I've been working on multipart-async for a bit now but I'm not sure what I want the final API to look like yet. I'm open to collaboration!

heronhaye commented 7 years ago

+1. Data validation is central in Rocket and very powerful (https://rocket.rs/guide/requests/#field-validation), works for form data, query strings, JSON, etc.

bradleybeddoes commented 7 years ago

Hey @abonander sorry it has taken me a few days to get back to you, very hectic this end.

I certainly would like to get your help in figuring this out for Gotham as it seems you've already gotten quite a ways down the path of implementing this with Hyper natively.

I'm of the opinion (and @smangelsdorf may disagree!) that this kind of functionality is important enough that we need to have a solution for it in Gotham core and then support it long term.

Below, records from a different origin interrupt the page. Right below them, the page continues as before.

-- ==== Sys2Proof/Certificates/Slice0/Obligations.lean ====
section
/-! DEFINITION. The statements for the provers, in the order of OBLIGATIONS.json: the whole machine, the resets, the ports, the
sorter, the timers, the commit, the requests, the units, the invariants. -/

open Sys2Proof Sys2Proof.Machine

/-! ## The whole machine -/

/-- A step takes the command at the front of the queue and is exec of it on the state with the queue's rest. On an empty queue one
millisecond passes and the due timers' events are queued: the model's choice (log 3). -/
def Obligations.StepTakesTheFront : Prop :=
  (∀ (c : Instr) (rest : List Instr) (s : State), s.pending = c :: rest → step s = exec c { s with pending := rest }) ∧
  (∀ s : State, s.pending = [] →
    step s = .next { s with now := s.now + 1, pending := dueEvents { s with now := s.now + 1 } })

/-- Every command answers a next state in every state (the model's choice, log 5 and log 29), keeps the queue and the variant, and,
unless it is a reset, part time and the node address (R17, R18). -/
def Obligations.EveryCommandCompletes : Prop :=
  ∀ (c : Instr) (s : State), ∃ t : State, exec c s = .next t ∧ t.pending = s.pending ∧ t.variant = s.variant ∧
    ((∀ k, c ≠ .powerOnReset k ∧ c ≠ .pinReset k) → t.now = s.now ∧ t.address = s.address)

/-- The tables and the written flag change by TABLE_WRITE and power-on reset alone, and a channel's pressure offset by these and the
end of its own calibration (R38, R40, R52, R118 to R120, R138). -/
def Obligations.ContentsChangeOnlyByWriteOrPowerOn : Prop :=
  ∀ (c : Instr) (s t : State), exec c s = .next t → c ≠ .tableWrite → (∀ k, c ≠ .powerOnReset k) →
    t.tables = s.tables ∧ t.control.written = s.control.written ∧
    ∀ ch : Chan, c ≠ .zeroTimerExpiry ch → (t.chan.nth ch).offset = (s.chan.nth ch).offset

/-- Only the events the spec names change the part state: the resets, an accepted TABLE_WRITE, RELEASE or COMMIT, the completion of
the commit check, between SERVICE and DEGRADED an event that can change the held-out set, and into BACKUP one that can raise a PART-
class fault. A frame's last byte may come as BYTE_RECEIVED (log 6) (R47, R53, R55, R56, R59, R61, R62, R64). -/
def Obligations.PartStateEdges : Prop :=
  ∀ (c : Instr) (s t : State), TablesInRange s.variant s.tables → exec c s = .next t →
    t.control.part = s.control.part ∨
    (match t.control.part with
      | .cold => ∃ k, c = .powerOnReset k ∨ c = .pinReset k
      | .loading =>
        (c = .tableWrite ∧ s.control.part ≠ .verify) ∨ (c = .release ∧ s.control.part.committed = true) ∨
        (c = .commitCheckComplete ∧ s.control.part = .verify) ∨ (∃ k, c = .pinReset k)
      | .verify => c = .commit ∧ (s.control.part = .loading ∨ s.control.part = .backup)
      | .service => (s.control.part = .degraded ∧ ChangesHeldOut c) ∨ (c = .commitCheckComplete ∧ s.control.part = .verify)
      | .degraded => (s.control.part = .service ∧ ChangesHeldOut c) ∨ (c = .commitCheckComplete ∧ s.control.part = .verify)
      | .backup => s.control.part.modulating = true ∧ RaisesPart c)

/-! ## The resets -/

/-- POWER_ON_RESET: every block at its power-on state. The reset's STATUS_NOTICE of COLD and RED is already in flight on port U,
whose origin count is 1: the model's reading (log 25). State.reset is what it leaves with the straps at 0; the straps and the
variant there are the model's choice (log 1, log 2) (R15, R17, R18, R35, R36, R40, R64, R66, R85, R98, R119, R141, R163, R169, R170,
R172). -/
def Obligations.PowerOnReset : Prop :=
  (∀ (k : BitVec 3) (s : State), ∃ t : State, exec (.powerOnReset k) s = .next t ∧
    t.address.toNat = 48 + k.toNat ∧ t.now = 0 ∧ t.variant = s.variant ∧
    t.fifos = { down := [], up := [] } ∧ t.upstream = { responses := [], notice := none } ∧
    t.downstream.slots = Row.fill 6 none ∧ t.downstream.lastServed.val + 1 = s.variant.channels ∧
    t.port.d = { rx := .waitIdle, tx := .idle, origin := 0 } ∧ t.port.u.rx = .waitIdle ∧ t.port.u.origin = 1 ∧
    t.port.u.tx = .sending (originate 0 8 t.address 0 [2, 0, 0, 0, 255, 255, 0, 0]) ∧
    t.tables = tablesPowerOn ∧
    t.control = { part := .cold, cause := none, written := false, commit := none, heldOut := Row.fill 6 false } ∧
    t.wheel = Row.fill 6 speedInitial ∧ t.reference = referenceInitial ∧ t.demand = demandInitial ∧
    t.chan = Row.fill 6 (channelInitial .vacant 0) ∧ t.scheduler = schedulerInitial ∧ t.monitor = monitorInitial ∧
    t.management = managementInitial ∧ t.reporter = { lamp := .red, lampR := true, lampA := false, timer := 100 }) ∧
  exec (.powerOnReset 0) State.reset = .next State.reset

/-- PIN_RESET: as power-on, but the tables, the written flag and the pressure offsets are kept; the part is in LOADING if the
written flag is set, and mapped channels are YIELDED. The reset's STATUS_NOTICE is already in flight on port U, whose origin count
is 1: the model's reading (log 25) (R15, R17, R18, R35, R36, R40, R64, R66, R85, R98, R119, R141, R163, R169, R170, R172). -/
def Obligations.PinReset : Prop :=
  ∀ (k : BitVec 3) (s : State), ∃ t : State, exec (.pinReset k) s = .next t ∧
    t.address.toNat = 48 + k.toNat ∧ t.now = 0 ∧ t.variant = s.variant ∧
    t.fifos = { down := [], up := [] } ∧ t.upstream = { responses := [], notice := none } ∧
    t.downstream.slots = Row.fill 6 none ∧ t.downstream.lastServed.val + 1 = s.variant.channels ∧
    t.port.d = { rx := .waitIdle, tx := .idle, origin := 0 } ∧ t.port.u.rx = .waitIdle ∧ t.port.u.origin = 1 ∧
    (∃ payload, t.port.u.tx = .sending (originate 0 8 t.address 0 payload) ∧
      payload.length = 8 ∧ payload.head? = some (if s.control.written = true then 0x12 else 0x02)) ∧
    t.tables = s.tables ∧
    t.control = { part := if s.control.written = true then .loading else .cold, cause := none
                  written := s.control.written, commit := none, heldOut := Row.fill 6 false } ∧
    t.wheel = Row.fill 6 speedInitial ∧ t.reference = referenceInitial ∧ t.demand = demandInitial ∧
    (∀ c : Chan, t.chan.nth c =
      channelInitial (if s.tables.mapped c = true then .yielded else .vacant) (s.chan.nth c).offset) ∧
    t.scheduler = schedulerInitial ∧ t.monitor = monitorInitial ∧ t.management = managementInitial ∧
    t.reporter = { lamp := .red, lampR := true, lampA := false, timer := BitVec.ofNat 32 (s.tables.global.nth 6) }

/-- The contents of every table after a power-on reset, byte by byte as a read returns them; a pin reset keeps every table; the
DIRECTORY is fixed (R40). -/
def Obligations.TablesAtReset : Prop :=
  (∀ (k : BitVec 3) (s t : State), exec (.powerOnReset k) s = .next t →
    (∀ i < 8, (t.tables.readBytes t.variant .global i).map BitVec.toNat =
      [[15, 160], [46, 224], [5, 220], [0, 50], [0, 60], [0, 60], [0, 100], [1, 144]].getD i []) ∧
    (∀ i < 4, t.tables.readBytes t.variant .roles i = [0]) ∧
    (∀ i < 8, t.tables.readBytes t.variant .forward i = if i = 0 ∨ i = 4 then [0, 63] else [63, 0]) ∧
    (∀ i < 3, t.tables.readBytes t.variant .axle i = List.replicate 8 0 ∧
      t.tables.readBytes t.variant .timing i = List.replicate 8 0 ∧ t.tables.readBytes t.variant .aux i = List.replicate 7 0) ∧
    (∀ i < 6, t.tables.readBytes t.variant .wheelMap i = List.replicate 7 0) ∧
    (∀ i < 24, t.tables.readBytes t.variant .loadCurve i = [255, 255, 0, 0]) ∧
    (∀ i < 18, t.tables.readBytes t.variant .slipBands i = [255, 255, 0, 0, 0, 0, 0, 0]) ∧
    (∀ i < 48, t.tables.readBytes t.variant .valveCurve i = [255, 255, 0]) ∧
    (∀ i < 16, (t.tables.readBytes t.variant .policy i).map BitVec.toNat =
      [[0, 0, 0, 0, 0, 2, 2, 0, 1, 0, 1, 1, 1, 1, 0, 0].getD i 3, 0])) ∧
  (∀ (k : BitVec 3) (s t : State), exec (.pinReset k) s = .next t → t.tables = s.tables) ∧
  (∀ (x y : Tables) (v : Variant) (i : Nat), x.readBytes v .directory i = y.readBytes v .directory i)

/-! ## The ports -/

/-- The receiver's states and transitions on good bytes and on line idle. A byte that ends a frame, has a bad length or is a
fragment, and line idle inside a frame, are FRAME_ARRIVAL, BAD_LENGTH and LINE_ERROR under another name: the model's reading of the
two rows (log 6, log 7) (R8, R9, R10). -/
def Obligations.ReceiverStates : Prop :=
  ∀ (p : Port) (b : Byte) (s : State),
    ((s.port.sel p).rx = .waitIdle ∨ (s.port.sel p).rx = .discard →
      exec (.byteReceived p b) s = .next s ∧ exec (.receiverIdle p) s = .next (setReceiver p (.ready false) s)) ∧
    (∀ a, (s.port.sel p).rx = .ready a → exec (.receiverIdle p) s = .next (setReceiver p (.ready false) s)) ∧
    ((s.port.sel p).rx = .ready false →
      exec (.byteReceived p b) s = .next (setReceiver p (.header b none) s)) ∧
    (∀ b0, (s.port.sel p).rx = .header b0 none →
      exec (.byteReceived p b) s = .next (setReceiver p (.header b0 (some b)) s)) ∧
    (∀ b0 b1, (s.port.sel p).rx = .header b0 (some b1) → (b.extractLsb' 0 4).toNat ≤ 12 →
      ∃ h : Header, headerBytes h = [b0, b1, b] ∧
        exec (.byteReceived p b) s = .next (setReceiver p (.body h []) s)) ∧
    (∀ h rest, (s.port.sel p).rx = .body h rest → rest.length + 1 < h.length.toNat + 2 →
      exec (.byteReceived p b) s = .next (setReceiver p (.body h (rest ++ [b])) s)) ∧
    (∀ r, setReceiver p r s = { s with port := s.port.put p { s.port.sel p with rx := r } }) ∧
    ((s.port.sel p).rx = .ready true → exec (.byteReceived p b) s = exec (.lineError p .fragment) s) ∧
    (∀ b0 b1, (s.port.sel p).rx = .header b0 b1 → exec (.receiverIdle p) s = exec (.lineError p .truncated) s) ∧
    (∀ h rest, (s.port.sel p).rx = .body h rest → exec (.receiverIdle p) s = exec (.lineError p .truncated) s) ∧
    (∀ b0 b1, (s.port.sel p).rx = .header b0 (some b1) → 13 ≤ (b.extractLsb' 0 4).toNat →
      exec (.byteReceived p b) s = exec (.badLength p b) s) ∧
    (∀ h rest, (s.port.sel p).rx = .body h rest → rest.length + 1 = h.length.toNat + 2 →
      exec (.byteReceived p b) s = exec (.frameArrival p b) s)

Did you happen to get a chance to look at the Gotham API yet? I'm wondering how well you think our extractors concept might fit with what you've already done, especially with how we do proc_macro_derives for request path and query string structs that are defined by the application using Gotham.

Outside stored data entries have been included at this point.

-- ==== Sys2Proof/Laws/State.lean ====
section
/-! SUPPORT. The updates of one record: what each writes, and one equation for each field it leaves as it was. -/

namespace Sys2Proof.Machine

open Sys2Proof

/-! ## What each update writes -/

@[simp] theorem modifyChan_chan (s : State) (c : Chan) (f : Channel → Channel) :
    (s.modifyChan c f).chan = s.chan.put c (f (s.chan.nth c)) := rfl

@[simp] theorem modifyWheel_wheel (s : State) (c : Chan) (f : SpeedRecord → SpeedRecord) :
    (s.modifyWheel c f).wheel = s.wheel.put c (f (s.wheel.nth c)) := rfl

@[simp] theorem modifySlots_slots (s : State) (c : Chan) (f : SlotPair → SlotPair) :
    (s.modifySlots c f).scheduler.slots = s.scheduler.slots.put c (f (s.scheduler.slots.nth c)) := rfl

@[simp] theorem modifySupply_supply (s : State) (a : Axle) (f : SupplyRecord → SupplyRecord) :
    (s.modifySupply a f).demand.supply = s.demand.supply.put a (f (s.demand.supply.nth a)) := rfl

@[simp] theorem modifyPort_port (s : State) (p : Port) (f : PortState → PortState) :
    (s.modifyPort p f).port = s.port.put p (f (s.port.sel p)) := rfl

theorem setReceiver_eq (p : Port) (r : Receiver) (s : State) :
    setReceiver p r s = { s with port := s.port.put p { s.port.sel p with rx := r } } := rfl

@[simp] theorem setReceiver_rx (p : Port) (r : Receiver) (s : State) : ((setReceiver p r s).port.sel p).rx = r := by
  simp [setReceiver]

@[simp] theorem setTarget_target (c : Chan) (v : Nat) (s : State) :
    (setTarget c v s).demand.target = s.demand.target.put c v := rfl

@[simp] theorem placeCommand_slots (c : Chan) (x : Command) (s : State) :
    (placeCommand c x s).downstream.slots = s.downstream.slots.put c (some (s.tables.addressed c x)) := rfl

@[simp] theorem writePending_slots (c : Chan) (x : Command) (s : State) :
    (writePending c x s).scheduler.slots = s.scheduler.slots.put c ((s.scheduler.slots.nth c).write x) := rfl

@[simp] theorem withdrawPending_slots (c : Chan) (s : State) :
    (withdrawPending c s).scheduler.slots = s.scheduler.slots.put c (s.scheduler.slots.nth c).withdraw := rfl

@[simp] theorem SlotPair.write_written (p : SlotPair) (x : Command) : (p.write x).written = true := by
  cases p with | mk a b act w => cases act <;> rfl

@[simp] theorem SlotPair.write_pending (p : SlotPair) (x : Command) : (p.write x).pendingCommand = x := by
  cases p with | mk a b act w => cases act <;> rfl

@[simp] theorem SlotPair.write_active (p : SlotPair) (x : Command) : (p.write x).activeCommand = p.activeCommand := by
  cases p with | mk a b act w => cases act <;> rfl

@[simp] theorem SlotPair.withdraw_written (p : SlotPair) : p.withdraw.written = false := rfl

@[simp] theorem SlotPair.withdraw_active (p : SlotPair) : p.withdraw.activeCommand = p.activeCommand := rfl

/-! ## What each update leaves as it was -/

@[simp] theorem modifyChan_keeps (s : State) (c : Chan) (f : Channel → Channel) :
    (s.modifyChan c f).variant = s.variant ∧
      (s.modifyChan c f).address = s.address ∧
      (s.modifyChan c f).now = s.now ∧
      (s.modifyChan c f).tables = s.tables ∧
      (s.modifyChan c f).pending = s.pending ∧
      (s.modifyChan c f).wheel = s.wheel ∧
      (s.modifyChan c f).reference = s.reference ∧
      (s.modifyChan c f).demand = s.demand ∧
      (s.modifyChan c f).scheduler = s.scheduler ∧
      (s.modifyChan c f).monitor = s.monitor ∧
      (s.modifyChan c f).control = s.control ∧
      (s.modifyChan c f).reporter = s.reporter ∧
      (s.modifyChan c f).downstream = s.downstream ∧
      (s.modifyChan c f).upstream = s.upstream ∧
      (s.modifyChan c f).fifos = s.fifos ∧
      (s.modifyChan c f).management = s.management ∧
      (s.modifyChan c f).port = s.port := by
  simp [State.modifyChan]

bradleybeddoes commented 7 years ago

Hi @modalduality, I agree that validation is really important and Extractors can, at least partially, do this.

Right now an Extractor makes sure that Request data is type valid for the path and query string. So if your app is expecting to get a u8 but the Request presents anything else the Request is aborted with a 400 Bad Request, assuming you derive StaticResponseExtender. You can easily customize the specific Response with your own StaticResponseExtender implementation instead of deriving.

If you have a custom type you could implement FromRequestPath or FromQueryString and make any validations you need during the conversion process, simply creating an Err if something isn't right.

However this discussion probably highlights something that would be quite useful for Extractors, an extension to PathExtractor and QueryStringExtractor along the lines of fn validate(state: &State) -> Result<(), Err> that the Router would call if fn extract is successful. This would allow the application to do further validation if it so desired, e.g. ensuring that a String value which is type valid also meets some regexp or a u8 has been provided within some desired range.

Thoughts?

abonander commented 7 years ago

@bradleybeddoes I like the concept of extractors, but I was talking a bit lower-level. At its core, multipart-async just parses the request body into sections which are still essentially futures::Stream<Item = Vec<u8>>, so it would be necessary to either collect those into a datastructure before touching user code, or create an extractor trait which can return a Future.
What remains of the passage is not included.